/-- The frame buffer with that sprite drawn on it, and whether it collided. -/
def drawing (x y : Reg) (n : Nat) (s : State) : Canvas :=
  drawRows (s.reg x).toNat (s.reg y).toNat (bytesFrom s s.index.toNat n) (s.fb, false)

/-- The state with that drawing on the screen and its flag in `VF`. -/
def drawn (x y : Reg) (n : Nat) (s : State) : State :=
  (s.setFrame (drawing x y n s).1).setReg VF (flagByte (drawing x y n s).2)

section
variable {x y : Reg} {n : Nat} {s t : State}

theorem exec_drw_next (h : ∀ k, k < n → effectiveAddr s k < s.cfg.memSize) :
    exec (.drw x y n) s = .next (drawn x y n s) := by
  rcases execDrw_cases x y n s with ⟨-, e⟩ | ⟨⟨hn, hout⟩, -⟩
  · exact e _ rfl
  · obtain ⟨k, hk, hk', -⟩ := exists_firstOutside hn hout
    exact absurd (h k hk) (Nat.not_lt.2 hk')

theorem exec_drw_fault {k : Nat} (h : FirstOutside s n k) :
    exec (.drw x y n) s = .fault (.outOfBounds (effectiveAddr s k) .read) := by
  obtain ⟨haddr, hout⟩ := h.addr
  rcases execDrw_cases x y n s with ⟨hin, -⟩ | ⟨-, e⟩
  · have hn : 0 < n := Nat.zero_lt_of_lt h.1
    omega
  · rw [haddr]
    exact e

/-- A draw that completes leaves no other state. -/
theorem eq_drawn_of_exec (h : exec (.drw x y n) s = .next t) : t = drawn x y n s := by
  rcases execDrw_cases x y n s with ⟨-, e⟩ | ⟨-, e⟩
  · cases (e _ rfl).symm.trans h; rfl
  · cases e.symm.trans h

theorem drawn_frame :
    OnlyWrites (fun f => f = .v VF ∨ f = .drawPending ∨ ∃ a b, f = .pixel a b) s (drawn x y n s) :=
  ((setFrame_frame s _).trans (setReg_frame _ VF _)).mono fun f hf => by
    rcases hf with hf | hf
    · exact .inr hf
    · exact .inl (List.mem_singleton.1 hf)

/-- With its coordinates in registers other than `VF`, a draw leaves a state from which the same instruction draws the same
sprite at the same place: it writes neither the coordinates, nor `I`, nor memory. -/
theorem drawCovers_drawn (hx : x ≠ VF) (hy : y ≠ VF) (a : Fin 64) (b : Fin 32) :
    DrawCovers x y n (drawn x y n s) a b ↔ DrawCovers x y n s a b := by
  simp [DrawCovers, drawn, bytesFrom, hx, hy]

/-! ### The pixels and the flag of a draw (`44_display.md` R172 to R174) -/

variable (hn : n < 16)
include hn

/-- A sprite of fewer than sixteen rows is not taller than the screen, so no pixel is met twice. -/
theorem bytesFrom_length_le_rows : (bytesFrom s s.index.toNat n).length ≤ 32 := by
  rw [bytesFrom_length]; omega

theorem drawn_pixel_of_covers {a : Fin 64} {b : Fin 32} (h : DrawCovers x y n s a b) :
    FrameBuffer.pixel (drawn x y n s).fb a b = !FrameBuffer.pixel s.fb a b :=
  ((drawRows_spec _ _ _ (s.fb, false) (bytesFrom_length_le_rows hn)).1 a b).1 h

theorem drawn_pixel_of_not_covers {a : Fin 64} {b : Fin 32} (h : ¬ DrawCovers x y n s a b) :
    FrameBuffer.pixel (drawn x y n s).fb a b = FrameBuffer.pixel s.fb a b :=
  ((drawRows_spec _ _ _ (s.fb, false) (bytesFrom_length_le_rows hn)).1 a b).2 h

theorem drawing_collides_iff :
    (drawing x y n s).2 = true ↔ ∃ a b, DrawCovers x y n s a b ∧ FrameBuffer.pixel s.fb a b = true :=
  (drawRows_spec _ _ _ (s.fb, false) (bytesFrom_length_le_rows hn)).2.trans (by simp [DrawCovers])

theorem drawn_flag_eq_one_iff :
    (drawn x y n s).reg VF = 1 ↔ ∃ a b, DrawCovers x y n s a b ∧ FrameBuffer.pixel s.fb a b = true := by
  rw [drawn, State.setReg_reg_same, flagByte_eq_one_iff, drawing_collides_iff hn]

theorem drawn_flag_eq_zero_iff :
    (drawn x y n s).reg VF = 0 ↔ ¬ ∃ a b, DrawCovers x y n s a b ∧ FrameBuffer.pixel s.fb a b = true := by
  rw [drawn, State.setReg_reg_same, flagByte_eq_zero_iff, drawing_collides_iff hn]

/-! ### Drawing twice (`44_display.md` R175) -/

variable (hx : x ≠ VF) (hy : y ≠ VF)
include hx hy

/-- A covered pixel is toggled twice, and any other pixel never. -/
theorem drawn_drawn_pixel (a : Fin 64) (b : Fin 32) :
    FrameBuffer.pixel (drawn x y n (drawn x y n s)).fb a b = FrameBuffer.pixel s.fb a b := by
  by_cases hc : DrawCovers x y n s a b
  · rw [drawn_pixel_of_covers hn ((drawCovers_drawn hx hy a b).2 hc), drawn_pixel_of_covers hn hc, Bool.not_not]
  · rw [drawn_pixel_of_not_covers hn (mt (drawCovers_drawn hx hy a b).1 hc), drawn_pixel_of_not_covers hn hc]

/-- A covered pixel is lit for the second draw exactly if it was unlit before the first. -/
theorem drawn_covered_lit_iff (a : Fin 64) (b : Fin 32) :
    (DrawCovers x y n (drawn x y n s) a b ∧ FrameBuffer.pixel (drawn x y n s).fb a b = true) ↔
      (DrawCovers x y n s a b ∧ FrameBuffer.pixel s.fb a b = false) := by
  rw [drawCovers_drawn hx hy]
  refine and_congr_right fun hc => ?_
  rw [drawn_pixel_of_covers hn hc, Bool.not_eq_true']

end

/-- Settles O53: inside memory the draw leaves `drawn`, whose pixels, flag and frame are those stated. -/
theorem drwTogglesTheCoveredPixels : Obligations.DrwTogglesTheCoveredPixels := by
  intro x y n s hn
  refine ⟨Laws.RoundTrip.drw x y n (decide_eq_true hn), fun h => ?_, fun k => exec_drw_fault⟩
  exact ⟨drawn x y n s, exec_drw_next h, rfl, fun a b => drawn_pixel_of_covers hn, fun a b => drawn_pixel_of_not_covers hn,
    (drawn_flag_eq_one_iff hn).2, (drawn_flag_eq_zero_iff hn).2, drawn_frame⟩

/-- Settles O54: the second draw covers the pixels of the first, so it toggles them back, and those it finds lit are those
the first found unlit. -/
theorem drawingTwiceRestoresThePixels : Obligations.DrawingTwiceRestoresThePixels := by
  intro x y n s t u hn hx hy ht hu
  obtain rfl := eq_drawn_of_exec ht
  obtain rfl := eq_drawn_of_exec hu
  refine ⟨drawn_drawn_pixel hn hx hy, (drawn_flag_eq_one_iff hn).trans ?_⟩
  exact exists_congr fun a => exists_congr fun b => drawn_covered_lit_iff hn hx hy a b

end Sys2Proof.Machine

/-! PROOFS of the family `45_keypad_timers.md`: the key skips, the key wait and the timer instructions. -/

namespace Sys2Proof.Machine

/-! ### The key skips (`45_keypad_timers.md` R185 to R187) -/

theorem State.skipIf_not_pc (s : State) (c : Bool) : (s.skipIf (!c)).pc = if c then s.pc else s.pc + 2 := by
  cases c <;> rfl

section
variable {x : Reg} {s : State}

section
variable (h : s.cfg.keySelect = .lowNibble ∨ (s.reg x).toNat ≤ 15)
include h

/-- Where the register names a key, it is not one that `KEYSEL` rejects. -/
theorem keySelected_not_rejected (hc : s.cfg.keySelect = .faultAbove15) : ¬ 15 < (s.reg x).toNat :=
  Nat.not_lt.2 (h.resolve_left (by simp [hc]))

theorem exec_skp_next : exec (.skp x) s = .next (s.skipIf (s.keyPressed (lowNibble (s.reg x)))) :=
  ((execSkp_cases x s).resolve_right fun ⟨hc, hv, _⟩ => keySelected_not_rejected h hc hv).2

theorem exec_sknp_next : exec (.sknp x) s = .next (s.skipIf (!s.keyPressed (lowNibble (s.reg x)))) :=
  ((execSknp_cases x s).resolve_right fun ⟨hc, hv, _⟩ => keySelected_not_rejected h hc hv).2

end

section
variable (hc : s.cfg.keySelect = .faultAbove15) (hv : 15 < (s.reg x).toNat)
include hc hv

theorem exec_skp_keyCode : exec (.skp x) s = .fault (.keyCode (s.reg x) s.instrAddr) :=
  ((execSkp_cases x s).resolve_left fun h => keySelected_not_rejected h.1 hc hv).2.2

theorem exec_sknp_keyCode : exec (.sknp x) s = .fault (.keyCode (s.reg x) s.instrAddr) :=
  ((execSknp_cases x s).resolve_left fun h => keySelected_not_rejected h.1 hc hv).2.2

end

end

/-- Settles O55: both skips are `skipIf`, on the level of the key that the low nibble names and on its negation. -/
theorem keySkipsTestTheKeyLevel : Obligations.KeySkipsTestTheKeyLevel := by
  intro x s k hk
  obtain rfl : k = lowNibble (s.reg x) := Fin.ext hk
  refine ⟨Laws.RoundTrip.skp x rfl, Laws.RoundTrip.sknp x rfl, fun h => ?_,
    fun hc hv => ⟨exec_skp_keyCode hc hv, exec_sknp_keyCode hc hv⟩⟩
  exact ⟨⟨_, exec_skp_next h, s.skipIf_pc _, setPc_frame s _⟩, ⟨_, exec_sknp_next h, s.skipIf_not_pc _, setPc_frame s _⟩⟩

/-! ### The key wait and the timers (`45_keypad_timers.md` R188 to R191) -/

/-- Settles O56: the instruction is one write of the wait state. -/
theorem wkeyEntersTheWaitState : Obligations.WkeyEntersTheWaitState := by
  intro x s
  exact ⟨Laws.RoundTrip.wkey x rfl, _, rfl, s.setWait_wait _, setWait_frame s _⟩

/-- Settles O57: the instruction is one write of `x[X]`. -/
theorem lddtReadsTheDelayTimer : Obligations.LddtReadsTheDelayTimer := by
  intro x s
  exact ⟨Laws.RoundTrip.lddt x rfl, _, rfl, s.setReg_reg_same x s.dt, setReg_frame s x _⟩

/-- Settles O58: each instruction is one write of its timer, which the end of the step counts down. -/
theorem timerWritesAreDecrementedInTheSameStep : Obligations.TimerWritesAreDecrementedInTheSameStep := by
  intro x s
  exact ⟨Laws.RoundTrip.stdt x rfl, Laws.RoundTrip.stst x rfl,
    ⟨_, rfl, s.setDelay_dt _, setDelay_frame s _, endStep_dt _⟩,
    ⟨_, rfl, s.setSound_st _, setSound_frame s _, endStep_st _, endStep_beep _⟩⟩

end Sys2Proof.Machine

/-! PROOFS of the family `60_exceptions.md`: what the host reads and sets, the states of a run, and the order of a step's
faults. -/

namespace Sys2Proof.Machine

/-! ### The redraw flag as the host reads it (`60_exceptions.md` R214) -/

theorem takeDrawPending_frame (s : State) : OnlyWrites (among [.drawPending]) s (takeDrawPending s).2 := by
  intro f hf
  cases f with
  | drawPending => simp [among] at hf
  | _ => rfl

/-- Settles O10: taking the flag is one write of it. -/
theorem takeDrawPendingReturnsAndClears : Obligations.TakeDrawPendingReturnsAndClears := fun s =>
  ⟨rfl, rfl, takeDrawPending_frame s⟩

/-! ### The order of a step's faults (`60_exceptions.md` R204, R208) -/

theorem execWord_of_illegal {w : Word} (h : decodeWord w = .error (.illegal w)) (s : State) :
    execWord w s = .fault (.illegalOpcode w s.pc) := by
  rw [execWord, h, raise]

/-- Settles O13: the fetch succeeds, and the word fetched stops at decode. -/
theorem illegalWordFaults : Obligations.IllegalWordFaults := by
  intro s hf hw hpc hd
  have hstep : step s = afterExec (execWord (fetched s) s) := step_running hf hw hpc
  rw [hstep, execWord_of_illegal hd, afterExec]

theorem waitStep_ne_fault (r : Reg) (s : State) (f : Fault) : waitStep r s ≠ .fault f := by
  obtain ⟨t, ht⟩ := waitStep_completes r s
  simp [ht]

/-- Under the default `KEYSEL` an instruction stops only with its own fault. -/
theorem exec_ownFault {i : Instr} {s : State} {f : Fault} (hk : s.cfg.keySelect = .lowNibble)
    (h : exec i s = .fault f) : OwnFault i s f :=
  (exec_fault h).resolve_right fun ⟨hc, _⟩ => by simp [hk] at hc

/-- Settles O18: of the kinds of step, a healthy machine's wait step raises nothing, and each other stops where it says. -/
theorem faultsComeInTheOrderOfTheStep : Obligations.FaultsComeInTheOrderOfTheStep := by
  intro s f hf hk h
  obtain ⟨g, hg, -⟩ | ⟨-, r, -, e⟩ | ⟨-, hw, hpc, e⟩ | ⟨-, hw, hpc, w, rfl, hd, e⟩ | ⟨-, hw, hpc, i, hd, e⟩ := step_kinds s
  · cases hf.symm.trans hg
  · exact absurd (e.symm.trans h) (waitStep_ne_fault r s f)
  · cases e.symm.trans h
    exact ⟨hw, .inl ⟨hpc, rfl⟩⟩
  · cases e.symm.trans h
    exact ⟨hw, .inr (.inl ⟨hpc, hd, rfl⟩)⟩
  · have hexec : exec i s.advance = .fault f := afterExec_eq_fault.1 (e.symm.trans h)
    exact ⟨hw, .inr (.inr ⟨hpc, i, hd, exec_ownFault hk hexec⟩)⟩

/-! ### The invariant along a run (`60_exceptions.md` R216, R217) -/

/-- A ROM that `boot` accepts ends inside memory. -/
theorem boot_ok {c : Config} {rom : List Byte} {s : State} (h : boot c rom = .ok s) :
    c.progBase.toNat + rom.length ≤ c.memSize ∧ s = (State.resetWith c).pokeAll c.progBase.toNat rom := by
  rcases Nat.lt_or_ge c.memSize (c.progBase.toNat + rom.length) with hlt | hle
  · rw [boot, load_error (s := State.resetWith c) hlt] at h
    cases h
  · rw [boot, load_ok (s := State.resetWith c) hle] at h
    cases h
    exact ⟨hle, rfl⟩

/-- Construction and a ROM that fits: memory is written inside only, no address is held, and `pc` is at most `MEM_SIZE`. -/
theorem boot_inv {c : Config} {rom : List Byte} {s : State} (h : boot c rom = .ok s) : Inv s := by
  obtain ⟨hfit, rfl⟩ := boot_ok h
  refine ⟨State.pokeAll_wf (reset_memory_wf c) hfit, fun k hk => ?_, ?_⟩
  · rw [State.pokeAll_sp] at hk
    exact absurd hk k.val.not_lt_zero
  · rw [PcBounded, State.pokeAll_pc, State.pokeAll_cfg]
    exact le_pcBound ((Nat.le_add_right _ rom.length).trans hfit)

theorem supply_inv {s : State} (inputs : List StepInput) (hs : Inv s) : Inv (s.supply inputs) :=
  ⟨hs.memory, hs.stack, hs.pc⟩

theorem takeDrawPending_inv {s : State} (hs : Inv s) : Inv (takeDrawPending s).2 := ⟨hs.memory, hs.stack, hs.pc⟩

/-- Settles O27: the invariant holds after boot, and completed steps and the host's moves keep it. -/
theorem reachableStatesMeetTheInvariant : Obligations.ReachableStatesMeetTheInvariant := by
  intro s hs
  induction hs with
  | boot c rom s h => exact boot_inv h
  | tick s t _ h ih => exact stepKeepsTheInvariant s t ih h
  | supply s inputs _ ih => exact supply_inv inputs ih
  | takeDraw s _ ih => exact takeDrawPending_inv ih

end Sys2Proof.Machine

/-! PROOFS of the family `70_reset_and_hazards.md`: what construction leaves, and that it meets the invariant. -/

namespace Sys2Proof.Machine

/-! ### The reset state, component by component (`70_reset_and_hazards.md` R231) -/

theorem resetWith_reg (c : Config) (r : Reg) : (State.resetWith c).reg r = 0 :=
  Vector.getElem_replicate r.isLt

theorem resetWith_stack (c : Config) (k : Fin 16) : (State.resetWith c).stack[k] = 0 :=
  Vector.getElem_replicate k.isLt

theorem resetWith_fb (c : Config) : (State.resetWith c).fb = FrameBuffer.blank := rfl

theorem resetWith_pixel (c : Config) (x : Fin 64) (y : Fin 32) :
    FrameBuffer.pixel (State.resetWith c).fb x y = false := by
  rw [resetWith_fb, FrameBuffer.pixel_blank]

/-- No byte is listed at reset, so each address reads as its reset contents. -/
theorem resetWith_peek (c : Config) (a : Nat) : (State.resetWith c).peek a = Memory.unlisted c a := rfl

/-- The font stands from address 0. -/
theorem unlisted_of_font {c : Config} {a : Nat} {v : Byte} (h : c.font[a]? = some v) : Memory.unlisted c a = v := by
  rw [Memory.unlisted, List.getD_eq_getElem?_getD, h, Option.getD_some]

theorem unlisted_above_font {c : Config} {a : Nat} (h : c.font.length ≤ a) : Memory.unlisted c a = 0 :=
  List.getD_eq_default c.font 0 h

/-- Settles O9: the arrays hold one value throughout, memory reads as its reset contents, and the other components are
the fields of construction. -/
theorem resetLeavesListedValues : Obligations.ResetLeavesListedValues := by
  refine ⟨fun c => ?_, rfl, rfl, rfl⟩
  exact ⟨resetWith_reg c, rfl, rfl, resetWith_stack c, rfl, rfl, rfl, rfl, rfl, resetWith_pixel c, rfl,
    fun a v hv => (resetWith_peek c a).trans (unlisted_of_font hv),
    fun a ha => (resetWith_peek c a).trans (unlisted_above_font ha)⟩

/-! ### The invariant at reset -/

/-- With the entry point inside memory or at its end: nothing is listed in memory and no return address is held. -/
theorem resetWith_inv {c : Config} (h : c.progBase.toNat ≤ c.memSize) : Inv (State.resetWith c) where
  memory := reset_memory_wf c
  stack k hk := absurd hk k.val.not_lt_zero
  pc := le_pcBound h

/-- Settles O25: 0x200 lies inside the 4096 bytes of the default memory. -/
theorem resetMeetsTheInvariant : Obligations.ResetMeetsTheInvariant :=
  have hbase : defaultConfig.progBase.toNat ≤ defaultConfig.memSize := by decide
  resetWith_inv hbase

▶ _Task goal_: Show, from the material above, each line that includes the string "refine".

▶ _Response for this exercise_:
  refine and_congr_right fun hc => ?_
  refine ⟨Laws.RoundTrip.drw x y n (decide_eq_true hn), fun h => ?_, fun k => exec_drw_fault⟩
  refine ⟨drawn_drawn_pixel hn hx hy, (drawn_flag_eq_one_iff hn).trans ?_⟩
  refine ⟨Laws.RoundTrip.skp x rfl, Laws.RoundTrip.sknp x rfl, fun h => ?_,
  refine ⟨State.pokeAll_wf (reset_memory_wf c) hfit, fun k hk => ?_, ?_⟩
  refine ⟨fun c => ?_, rfl, rfl, rfl⟩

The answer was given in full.